*** Data records Section Begins ***

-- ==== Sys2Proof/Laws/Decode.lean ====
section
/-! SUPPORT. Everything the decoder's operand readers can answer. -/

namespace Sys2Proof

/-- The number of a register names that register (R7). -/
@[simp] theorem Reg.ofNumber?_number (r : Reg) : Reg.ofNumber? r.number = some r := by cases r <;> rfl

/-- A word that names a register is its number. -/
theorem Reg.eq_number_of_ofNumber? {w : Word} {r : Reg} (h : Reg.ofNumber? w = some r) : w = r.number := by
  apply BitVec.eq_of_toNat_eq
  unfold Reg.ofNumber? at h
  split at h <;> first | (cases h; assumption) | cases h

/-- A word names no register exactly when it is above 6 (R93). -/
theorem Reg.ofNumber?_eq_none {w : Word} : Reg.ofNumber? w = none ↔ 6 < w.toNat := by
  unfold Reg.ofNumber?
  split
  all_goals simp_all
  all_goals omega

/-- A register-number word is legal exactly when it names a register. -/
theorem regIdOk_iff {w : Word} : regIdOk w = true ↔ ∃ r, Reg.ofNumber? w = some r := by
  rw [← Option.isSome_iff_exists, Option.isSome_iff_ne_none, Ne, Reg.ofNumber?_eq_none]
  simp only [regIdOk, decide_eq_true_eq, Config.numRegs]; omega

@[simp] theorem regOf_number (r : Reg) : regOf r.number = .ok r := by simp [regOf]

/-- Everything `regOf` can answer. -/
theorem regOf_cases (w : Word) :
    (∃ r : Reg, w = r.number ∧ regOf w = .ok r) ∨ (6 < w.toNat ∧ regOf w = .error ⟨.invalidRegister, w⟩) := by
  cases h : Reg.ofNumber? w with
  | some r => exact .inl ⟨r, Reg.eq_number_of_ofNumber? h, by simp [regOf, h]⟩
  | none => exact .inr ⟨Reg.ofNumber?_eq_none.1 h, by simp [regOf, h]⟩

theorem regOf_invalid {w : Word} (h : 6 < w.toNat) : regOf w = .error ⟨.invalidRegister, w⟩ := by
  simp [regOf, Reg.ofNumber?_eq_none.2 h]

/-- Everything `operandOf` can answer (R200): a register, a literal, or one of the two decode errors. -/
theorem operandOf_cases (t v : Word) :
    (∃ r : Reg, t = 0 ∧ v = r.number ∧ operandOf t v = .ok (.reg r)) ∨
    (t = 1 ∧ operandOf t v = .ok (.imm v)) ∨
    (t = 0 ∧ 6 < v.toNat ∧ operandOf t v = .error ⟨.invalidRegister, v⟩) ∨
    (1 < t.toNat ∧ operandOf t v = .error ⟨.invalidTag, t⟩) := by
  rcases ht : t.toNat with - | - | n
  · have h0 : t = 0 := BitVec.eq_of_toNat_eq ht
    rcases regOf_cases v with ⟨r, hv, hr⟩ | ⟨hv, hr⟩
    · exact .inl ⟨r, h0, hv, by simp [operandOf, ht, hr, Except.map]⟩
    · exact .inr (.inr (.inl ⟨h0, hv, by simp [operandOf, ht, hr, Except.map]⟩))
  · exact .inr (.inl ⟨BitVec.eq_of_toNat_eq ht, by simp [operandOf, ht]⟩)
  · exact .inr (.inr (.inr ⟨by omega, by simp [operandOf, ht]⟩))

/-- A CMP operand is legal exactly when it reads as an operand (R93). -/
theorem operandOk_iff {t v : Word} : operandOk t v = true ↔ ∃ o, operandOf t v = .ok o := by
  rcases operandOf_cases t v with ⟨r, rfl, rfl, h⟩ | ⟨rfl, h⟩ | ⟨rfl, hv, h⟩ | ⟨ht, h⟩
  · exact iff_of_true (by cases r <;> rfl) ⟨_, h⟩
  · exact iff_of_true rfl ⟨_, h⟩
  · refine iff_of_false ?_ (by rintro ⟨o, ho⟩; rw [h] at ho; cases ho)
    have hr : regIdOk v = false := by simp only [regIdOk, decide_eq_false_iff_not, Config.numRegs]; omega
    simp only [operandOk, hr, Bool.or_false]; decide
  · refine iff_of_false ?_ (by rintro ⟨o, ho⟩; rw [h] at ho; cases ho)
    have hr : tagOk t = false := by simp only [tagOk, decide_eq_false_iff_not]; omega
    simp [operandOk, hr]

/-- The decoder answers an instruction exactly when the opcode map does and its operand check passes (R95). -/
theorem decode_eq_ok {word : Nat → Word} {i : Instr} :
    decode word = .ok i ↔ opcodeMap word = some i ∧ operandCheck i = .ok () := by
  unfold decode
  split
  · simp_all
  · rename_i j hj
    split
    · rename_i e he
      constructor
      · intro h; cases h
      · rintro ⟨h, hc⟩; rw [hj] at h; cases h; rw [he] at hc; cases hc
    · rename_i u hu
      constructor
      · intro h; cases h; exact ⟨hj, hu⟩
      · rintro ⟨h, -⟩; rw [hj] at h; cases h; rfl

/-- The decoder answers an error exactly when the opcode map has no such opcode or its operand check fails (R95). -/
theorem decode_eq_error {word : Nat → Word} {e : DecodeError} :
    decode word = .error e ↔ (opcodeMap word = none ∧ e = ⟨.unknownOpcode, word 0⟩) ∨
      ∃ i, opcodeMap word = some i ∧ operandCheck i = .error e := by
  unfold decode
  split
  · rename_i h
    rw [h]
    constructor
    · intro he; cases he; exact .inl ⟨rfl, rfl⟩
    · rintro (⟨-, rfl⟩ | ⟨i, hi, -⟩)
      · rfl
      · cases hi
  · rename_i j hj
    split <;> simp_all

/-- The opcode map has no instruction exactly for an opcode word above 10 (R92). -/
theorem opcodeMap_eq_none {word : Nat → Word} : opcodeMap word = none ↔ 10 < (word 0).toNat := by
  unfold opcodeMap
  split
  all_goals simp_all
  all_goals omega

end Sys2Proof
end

*** Data records Section Ends ***

▶ **Instructions to follow**: Looking at the entries above, can you reproduce exactly the lines from the one that holds "theorem regOf_cases (w" through the one that holds "exact .inl ⟨r, h0, hv, by", and only those?

▶ **Answer space**:
theorem regOf_cases (w : Word) :
    (∃ r : Reg, w = r.number ∧ regOf w = .ok r) ∨ (6 < w.toNat ∧ regOf w = .error ⟨.invalidRegister, w⟩) := by
  cases h : Reg.ofNumber? w with
  | some r => exact .inl ⟨r, Reg.eq_number_of_ofNumber? h, by simp [regOf, h]⟩
  | none => exact .inr ⟨Reg.ofNumber?_eq_none.1 h, by simp [regOf, h]⟩

theorem regOf_invalid {w : Word} (h : 6 < w.toNat) : regOf w = .error ⟨.invalidRegister, w⟩ := by
  simp [regOf, Reg.ofNumber?_eq_none.2 h]

/-- Everything `operandOf` can answer (R200): a register, a literal, or one of the two decode errors. -/
theorem operandOf_cases (t v : Word) :
    (∃ r : Reg, t = 0 ∧ v = r.number ∧ operandOf t v = .ok (.reg r)) ∨
    (t = 1 ∧ operandOf t v = .ok (.imm v)) ∨
    (t = 0 ∧ 6 < v.toNat ∧ operandOf t v = .error ⟨.invalidRegister, v⟩) ∨
    (1 < t.toNat ∧ operandOf t v = .error ⟨.invalidTag, t⟩) := by
  rcases ht : t.toNat with - | - | n
  · have h0 : t = 0 := BitVec.eq_of_toNat_eq ht
    rcases regOf_cases v with ⟨r, hv, hr⟩ | ⟨hv, hr⟩
    · exact .inl ⟨r, h0, hv, by simp [operandOf, ht, hr, Except.map]⟩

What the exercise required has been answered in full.